Integrys Energy Group (TEG) announced on Monday that it will buy Fox Energy Company LLC in a deal valued at $440 million. Investors are enthusiastic about the deal, sending shares of Integrys up 4.6% in Monday's trading session.
Integrys Energy Group announced that its subsidiary Wisconsin Public Service Corporation agreed to buy Fox Energy Company LLC. For $390 million, Integrys will acquire a 593-megawatt combined cycle generation facility in Kaukauna and make a $50 million payment for the early termination of existing tolling agreements.
The Fox Energy Center is a dual-fuel facility, equipped to use fuel oil, but is expected to run primarily on natural gas. The addition of the plant, will result in a more balanced mix of electric generation. Integrys now operates coal, natural gas, hydroelectric, wind and other renewable sources to produce electricity.
Currently, Fox Energy is owned by subsidiaries of General Electric (GE) and Tyr Energy.
WPS President Chuck Cloninger commented on the deal:
"This deal makes sense for our customers on several levels. The acquisition will add diversity to our generation fleet, enhance supply and pricing options for the company, and allow us to better manage our generation assets and the overall cost of energy for our customers' benefit."
Integrys did not provide financial information for the facility, making an evaluation of the deal rather difficult. Entering the deal, WPS has a production capacity of 2,175 megawatts, compared to 593 megawatts of the acquired facility.
Integrys expects to close the deal around April 2013. The proposed agreement is subject to state regulatory approvals, including cost recovery, and federal regulatory approvals among others.
Integrys Energy Group ended its second quarter of 2012 with $26 million in cash and equivalents. The company operates with $2.4 billion in short and long-term debt, for a sizable net debt position of $2.4 billion.
For the first six months of 2012, Integrys generated revenues of $2.09 billion. The company net earned $149.3 million, or $1.86 per diluted share. For the full year, revenues could come in at $4.4 billion. Net earnings are expected to come in around $240 million, after the company guided for full year earnings of $3.00-$3.15 per diluted share.

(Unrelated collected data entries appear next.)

/-- A wide word of a packet as the host writes it (R484): the first word's length slot is filled already,
and a packet whose LENGTH is 0 or too large for the queue is discarded and counted as a drop. -/
def State.writeWide (s : State) (n : Nat) (bytes : List Nat) (q : QSt) : State :=
  if 0 < q.left then
    let q1 : QSt := { q with left := q.left - 1 }
    if q.skip then s.setQueue n { q1 with skip := decide (0 < q1.left) }
    else
      let endsHere := q1.left == 0
      let vbc := if endsHere then (q.pktLen + 7) % 64 + 1 else 64
      match (s.setQueue n q1).newWord n { data := bytes.take vbc, eop := endsHere } with
      | none => (s.setQueue n q1).dropPacket n endsHere
      | some s1 =>
        match s1.queue n with
        | none => s1
        | some q2 => if endsHere then s1.setQueue n { q2 with pkt := none, pktLen := 0 } else s1
  else
    let len := leNum (bytes.take 4)
    let words := packetWords len
    if len = 0 || 65535 < len || q.size < words then
      let s1 := s.dropOne n
      match s1.queue n with
      | none => s1
      | some q1 =>
        let more := if len = 0 || 65535 < len then 0 else words - 1
        s1.setQueue n { q1 with left := more, skip := decide (0 < more) }
    else
      let one := words == 1
      let vbc := if one then (len + 7) % 64 + 1 else 64
      match s.newWord n { data := bytes.take vbc, sop := true, eop := one } with
      | none =>
        let s1 := s.dropPacket n one
        match s1.queue n with
        | none => s1
        | some q1 => s1.setQueue n { q1 with left := words - 1 }
      | some s1 =>
        match s1.queue n with
        | none => s1
        | some q1 => s1.setQueue n { q1 with
            pkt := if one then none else some q.wp, pktLen := if one then 0 else len, left := words - 1 }

/-- A writer that can wait is held back while QMG_Q_HIGH is set (R487, Table 15-2). -/
def QSt.heldBack (q : QSt) : Bool := q.isHigh && (q.writer == 4 || q.writer == 7)

/-- One write to a queue. A queue that is resetting drops it (R496). -/
def State.writeQueue (s : State) (n : Nat) (w : QWrite) : State :=
  match s.queue n with
  | none => s
  | some q =>
    if q.resetting then
      if w.last || w.wide || !q.packet then s.dropOne n else s
    else
      let s1 :=
        if q.packet then (if w.wide then s.writeWide n w.bytes q else s.writePacket n w q)
        else if w.wide then
          (match s.newWord n { data := w.bytes.take 64 } with
            | none => s.dropOne n
            | some s1 => s1)
        else s.writeRecord n w.bytes q
      s1.judgeQueue n

/-- A record written to a queue by a part of the device. -/
def State.pushRecord (s : State) (n : Nat) (bytes : List Nat) : State :=
  s.writeQueue n { bytes := bytes, wide := false, last := true, abort := false, status := 0, tag := 0 }

/-- A binary number in Gray code (R496). -/
def gray (b : Nat) : Nat := Nat.xor b (b / 2)
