-- ==== Sys2Proof/Machine/Timing.lean ====
section
/-! DEFINITION. The timing block (R54 to R103): candidates, quality levels, selection, the DPLL, holdover
and its model, steering, time of day and the outputs derived from it. -/

namespace Sys2Proof.Machine

/-! ### Sources of candidates -/

/-- A candidate before anything is written: its fields have their reset values (Table 03-11). -/
def candStart (n : Nat) : CandSt :=
  { cfg := { bw := if n < 16 then 3 else if n < 18 then 2 else 0, pbo := decide (n < 18) } }

/-- A candidate's state beside its registers. -/
def State.cand (s : State) (n : Nat) : CandSt := tget (candStart n) s.tim.cands n

/-- The state with a candidate changed. -/
def State.setCand (s : State) (n : Nat) (c : CandSt) : State :=
  { s with tim := { s.tim with cands := tset s.tim.cands n c } }

/-- TIM_CAND_STATE of a candidate (Table 03-2): 0 DISABLED, 1 FAILED, 2 QUALIFYING, 3 QUALIFIED, 4 WTR,
5 LOCKED_OUT. -/
def State.candState (s : State) (n : Nat) : Nat := s.rd Reg.TIM_CAND_STATE n

/-- The end of a context that is a slot of a tributary link: where it comes from, or where it leaves. -/
def Ctx.trbEnd (x : Ctx) : Endpoint := if x.endpoint.typ = 2 then x.endpoint else x.out

/-- The context is placed on a tributary link. -/
def Ctx.onTrb (x : Ctx) (link : Nat) : Bool := x.active && x.trbEnd.typ == 2 && x.trbEnd.lane == link

/-- The active context placed as a PDH circuit on a slot of a tributary link (R55). -/
def State.circuitAt (s : State) (link slot : Nat) : Option (Nat × Ctx) :=
  s.ovm.ctxs.find? (fun e => e.2.onTrb link && 1 ≤ e.2.kind && e.2.kind ≤ 4 && e.2.trbEnd.idx == slot)

/-- The lane index that a line-derived candidate's source names, for an ACC or UPL lane. -/
def CandSt.laneIndex (c : CandSt) : Nat := if c.kind = 1 then 48 + c.lane else c.lane

/-- The source fields name a lane or channel that does not exist (R55). -/
def State.sourceMissing (s : State) (n : Nat) (c : CandSt) : Bool :=
  n < 16 && (match c.kind with
    | 0 => 48 ≤ c.lane
    | 1 => 24 ≤ c.lane
    | 2 => 32 ≤ c.lane
    | _ => 32 ≤ c.lane || (if s.rd Reg.PRT_TRB_LAYOUT c.lane = 1 then 6 else 128) ≤ c.chan)

/-- Two sets of source fields are equal (R65). -/
def CandSt.sameFields (a b : CandSt) : Bool := a.kind == b.kind && a.lane == b.lane && a.chan == b.chan

/-- Two line-derived candidates name the same source (R55). -/
def CandSt.sameSource (a b : CandSt) : Bool :=
  a.kind == b.kind && a.lane == b.lane && (a.kind != 3 || a.chan == b.chan)

/-- A lane's signal defect as Table 03-3 lists it for the lane's mode. A source that is not up counts as
one (R59). -/
def State.laneDefect (s : State) (l : Nat) : Bool :=
  let mode := s.rd Reg.PRT_LANE_MODE l
  let p := s.portFirst l
  !s.rdBit Reg.PRT_LANE_READY l || s.rdBit Reg.PRT_LANE_LOS l || s.rdBit Reg.PRT_LANE_GATED l ||
  (if mode = 0 then true
   else if mode ≤ 4 then s.rdBit Reg.FRM_LANE_LOF l || s.rdBit Reg.FRM_LANE_AIS l
   else if mode = 5 || mode = 6 || mode = 11 || mode = 12 then
     s.rdBit Reg.FRM_LANE_LOF p || s.rdBit Reg.FRM_LANE_LOM p
   else if mode = 7 || mode = 8 then s.rdBit Reg.PRT_LANE_NO_BLOCK_LOCK l
   else if mode = 9 || mode = 10 then s.rdBit Reg.RLK_LFA l
   else true)

/-- A tributary link's own signal defect (Table 03-3). -/
def State.linkDefect (s : State) (l : Nat) : Bool :=
  !s.rdBit Reg.PRT_TRB_EN l || s.prt.trbGated.contains l || s.rdBit Reg.PRT_TRB_LOS l || s.rdBit Reg.PRT_TRB_LLA l

/-- A PDH circuit's signal defect as a source (Table 03-3): its own LOS, LOF and AIS, and its link's. -/
def State.circuitDefect (s : State) (link slot : Nat) : Bool :=
  match s.circuitAt link slot with
  | none => true
  | some (c, _) =>
    let u := tget {} s.frm.units (srcCtx c)
    s.linkDefect link || s.rdBit Reg.PRT_TRB_MODE_MISMATCH link ||
    (tget {} s.prt.trb link).slotLos.contains slot ||
    u.declared.contains 0 || u.declared.contains 2 || u.declared.contains 5

/-- TIM_STEER_WDOG in positions: units of 100 ms, 1 to 600 (Table 03-11). -/
def State.wdogPos (s : State) : Nat := min 600 (max 1 (s.rd Reg.TIM_STEER_WDOG 0)) * 800 * Config.cyclePos

/-- A candidate's signal defect (Table 03-3, R59). -/
def State.candDefect (s : State) (n : Nat) : Bool :=
  let c := s.cand n
  if n < 16 then
    match c.kind with
    | 0 => s.laneDefect c.laneIndex
    | 1 => s.laneDefect c.laneIndex
    | 2 => s.linkDefect c.lane
    | _ => s.circuitDefect c.lane c.chan
  else if n = 16 then s.tim.noEdge.contains 16 || s.rd Reg.TIM_REFIN0_FREQ 0 = 3
  else if n = 17 then s.tim.noEdge.contains 17 || s.rd Reg.TIM_REFIN1_FREQ 0 = 3
  else if n = 18 then s.tim.noEdge.contains 18
  else match s.tim.steerAt with
    | none => true
    | some a => decide (a + s.wdogPos < s.addr)

/-! ### Quality levels -/

/-- The rank of a QL code under the option in force, best 0 (Table 03-5). A code not listed ranks with
DNU or DUS. -/
def qlRank (option ql : Nat) : Nat :=
  let order := if option = 0 then [0x2, 0x4, 0x8, 0xB] else [0x1, 0x0, 0x7, 0x4, 0xD, 0xA, 0xC, 0xE]
  order.idxOf ql

/-- The QL is DNU or DUS under the option in force, as any code not listed is (R67). -/
def State.qlUnusable (s : State) (ql : Nat) : Bool :=
  let option := s.rd Reg.TIM_QL_OPTION 0
  qlRank option ql == (if option = 0 then 4 else 8)

/-- The source of a candidate carries a QL (Table 03-6, R68). -/
def State.carriesQl (s : State) (n : Nat) : Bool :=
  let c := s.cand n
  n < 16 && (match c.kind with
    | 2 => false
    | 3 =>
      match s.circuitAt c.lane c.chan with
      | none => false
      | some (x, r) =>
        (r.kind == 1 && (tget {} s.frm.units (srcCtx x)).crc4) ||
        (r.kind == 2 && s.rd Reg.TIM_QL_OPTION 0 == 1 && !(tget {} s.frm.units (srcCtx x)).alt)
    | _ =>
      let mode := s.rd Reg.PRT_LANE_MODE c.laneIndex
      (1 ≤ mode && mode ≤ 4) || (7 ≤ mode && mode ≤ 10))

/-- The effective QL of a candidate (R68). -/
def State.effectiveQl (s : State) (n : Nat) : Nat :=
  let c := s.cand n
  if c.cfg.qlSrc = 0 && s.carriesQl n then c.qlRx.getD 0xF else c.cfg.qlFixed

/-- A change of effective QL is counted and reported while the candidate is enabled (R68). -/
def State.qlRefresh (s : State) (n : Nat) : State :=
  let old := s.rd Reg.TIM_CAND_QL n
  let new := s.effectiveQl n
  if (s.cand n).enabled && new != old then
    ((s.wr Reg.TIM_CAND_QL n new).count Reg.TIM_CAND_QLCHG_CNT n).raise Ev.REF_QL_CHANGE (srcCand n)
      [(1, n), (1, old), (1, new)]
  else s

/-! ### Qualification -/

/-- A candidate's frequency limits in ppb: ACCEPT, and REJECT, which acts as ACCEPT below it. -/
def State.acceptPpb (s : State) (n : Nat) : Int := 100 * ((s.cand n).cfg.accept : Int)
def State.rejectPpb (s : State) (n : Nat) : Int := max (100 * ((s.cand n).cfg.reject : Int)) (s.acceptPpb n)

/-- The first qualification condition of R59 that fails, by its code of Table 03-4; 0 when all hold. -/
def State.qualCause (s : State) (n : Nat) : Nat :=
  if s.candDefect n then 1
  else if n != 19 &&
    (!(s.cand n).measured || decide (s.acceptPpb n < |s.rdInt Reg.TIM_CAND_FREQ n|)) then 2
  else if s.rdBit Reg.TIM_QL_EN 0 && s.qlUnusable (s.rd Reg.TIM_CAND_QL n) then 3
  else 0

/-- The first cause of R61 present beside a signal defect and the watchdog, by its code of Table 03-4; 0 when none. -/
def State.otherCause (s : State) (n : Nat) : Nat :=
  if n != 19 && (s.cand n).measured && decide (s.rejectPpb n < |s.rdInt Reg.TIM_CAND_FREQ n|) then 2
  else if s.rdBit Reg.TIM_QL_EN 0 && s.qlUnusable (s.rd Reg.TIM_CAND_QL n) then 3
  else 0

/-- The first cause of R61 present, other than the watchdog, by its code of Table 03-4; 0 when none. -/
def State.lossCause (s : State) (n : Nat) : Nat :=
  if n != 19 && s.candDefect n then 1 else s.otherCause n

/-! ### The phase detectors -/

/-- The sum of a value over the positions `[lo, hi)`, from its changes listed newest first (R57, R84). -/
def histSum : List (Nat × Int) → Nat → Nat → Int
  | [], _, _ => 0
  | (a, v) :: rest, lo, hi =>
    if hi ≤ a then histSum rest lo hi
    else if a ≤ lo then v * ((hi - lo : Nat) : Int)
    else v * ((hi - a : Nat) : Int) + histSum rest lo a

/-- The value in force at an address, from changes listed newest first. -/
def valueAt {V : Type} (d : V) : List (Nat × V) → Nat → V
  | [], _ => d
  | (a, v) :: rest, x => if a ≤ x then v else valueAt d rest x

/-- One sample unit of the phase detectors, 2⁻¹⁶ of a position, in the unit in which they count: a ppb and an eighth of a ppt
over one position come out whole (R57). -/
def phaseUnit : Int := 8000000000000

/-- The phase of 0.1 ns, in the detectors' unit (R97). -/
def tenthPhase : Int := 8153726976000000

/-- A candidate's phase against the shaft at an address (R57): it accumulates the frequency measured less the DCO's offset, and
stands while the detector is held (R62). That of candidate 18 is how far its last edge came before the nearest whole second
(R97, log entry 56). -/
def State.phaseAt (s : State) (n a : Nat) : Int :=
  let c := s.cand n
  if n = 18 then -(s.tim.ppsErr * tenthPhase)
  else if c.held then c.phaseBase
  else c.phaseBase + 65536 * (8000 * histSum c.freqs c.phaseFrom a - histSum s.tim.hist c.phaseFrom a)

/-- The last `k` samples that a candidate's detector gave its filter channel, one a cycle, oldest first (R57). -/
def State.phaseSamples (s : State) (n k : Nat) : List Int :=
  (List.range k).map (fun i => s.phaseAt n ((s.cycle + 1 + i - k) * Config.cyclePos) / phaseUnit)

/-- TIM_CAND_FREQ takes a measurement, from which the phase accumulates. -/
def State.setFreq (s : State) (n : Nat) (v : Int) : State :=
  (s.setCand n { s.cand n with measured := true, freqs := (s.addr, v) :: (s.cand n).freqs }).wrInt Reg.TIM_CAND_FREQ n v

/-- A candidate's detector is frozen at once by a signal defect (R62). -/
def State.holdPhase (s : State) (n : Nat) : State :=
  if (s.cand n).held then s
  else s.setCand n { s.cand n with held := true, phaseBase := s.phaseAt n s.addr, defectAt := some s.addr }

/-- A frozen detector resumes from where it stood: phase build-out absorbs what moved in the gap (R62). -/
def CandSt.resume (c : CandSt) (a : Nat) : CandSt :=
  if c.held then { c with held := false, phaseFrom := a, defectAt := none } else { c with defectAt := none }

/-- The phase error of the selected candidate: what its detector shows beyond what build-out absorbed (R77). -/
def State.phaseErr (s : State) : Int := s.phaseAt (s.rd Reg.TIM_SEL 0) s.addr - s.tim.absorbed

/-- The force ends when its candidate is disqualified (Table 03-12). -/
def State.cancelForce (s : State) (n : Nat) : State :=
  if s.tim.forced = some n then
    ({ s with tim := { s.tim with forced := none } }.wrBit Reg.TIM_FORCED 0 false).raise
      Ev.FORCE_CANCELLED (srcCand n) [(1, n)]
  else s

/-- A candidate that was QUALIFIED or in WTR goes to FAILED with its cause (R61, R63). -/
def State.disqualify (s : State) (n cause : Nat) : State :=
  let c := (s.cand n).resume s.addr
  let s1 := s.setCand n { c with since := none, wtrFrom := none, wtrWaits := false }
  let s2 := (s1.wr Reg.TIM_CAND_STATE n 1).wr Reg.TIM_CAND_REASON n cause
  let s3 := s2.raise Ev.REF_DISQUALIFIED (srcCand n) [(1, n), (1, cause)]
  let s4 := if s3.rd Reg.TIM_SEL 0 = n then { s3 with tim := { s3.tim with disqAt := s3.addr } } else s3
  s4.cancelForce n

/-- Hold-off of the selected candidate in positions (R62): TIM_HOLDOFF above 1,000 acts as 1,000. -/
def State.holdoffPos (s : State) : Nat := min 1000 (s.rd Reg.TIM_HOLDOFF 0) * Config.msPos

/-- A signal defect of the selected candidate freezes its detector and waits for the hold-off; every
other cause, and a defect with no hold-off, disqualifies at once (R61, R62). -/
def State.candLost (s : State) (n : Nat) : State :=
  if s.lossCause n = 1 && s.rd Reg.TIM_SEL 0 = n && 0 < s.holdoffPos then
    if s.otherCause n = 0 then s.holdPhase n else s.disqualify n (s.otherCause n)
  else s.disqualify n (s.lossCause n)

/-- A defect that cleared within the hold-off lets the detector resume (R62). -/
def State.candBack (s : State) (n : Nat) : State :=
  if (s.cand n).defectAt.isSome then s.setCand n ((s.cand n).resume s.addr) else s

/-- The qualify timer runs on while the conditions of R59 hold, and starts over when they fail (R59, R75). -/
def State.qualTimer (s : State) (n : Nat) : State :=
  if s.qualCause n = 0 then
    if (s.cand n).since.isSome then s else s.setCand n { s.cand n with since := some s.addr }
  else if (s.cand n).since.isSome then s.setCand n { s.cand n with since := none } else s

After Monday's 4.6% gain, shares are valued at $4.3 billion. This implies a valuation of 1.0 times annual revenues and 14 times annual earnings.
Currently, Integrys pays a quarterly dividend of $0.68 per share, for a high annual dividend yield of 5.0%.
Year to date, shares of Integrys Energy Group trade roughly flat. Shares mostly traded between $50 and $55 during the first half of 2012, before shares rallied to $62 in August. In recent week, shares fell back to $55 at the moment after the company lowered its full-year outlook.
Over the past five years, shares traded roughly flat as well, excluding the annual dividend of $0.68 per share. Shares fell to lows of $24 in the beginning of 2009, but quickly rallied back to levels around $50 in 2010.
Integrys has scaled back significantly over the past years. Between 2008 and 2011, the company saw its revenues fall from $14.0 billion to $4.7 billion. Net income improved from $120 million in 2008 to $230 million in 2011.
The deal is welcomed by investors, despite the little information available. Integrys, which is a result of the merger between WPS Resources and Peoples Energy Corp in 2007, has seen a trajectory of divestitures over the past years. The deal ignites hope among investors that the company will finally grow its revenues once again.
Based on the full-year earnings outlook of $3.00-$3.15 per share, the dividend payout of $0.68 per quarter, comes in at 88% of annual net profits. This leaves little room for short-term dividend hikes, which is a potential drag on the shares.
Long-term dividend investors should applaud the deal. After years of declining operations, the company is on track to grow its operations, and hopefully future earnings again. Until higher earnings and dividends materialize, investors receive a nice 5.0% annual dividend yield.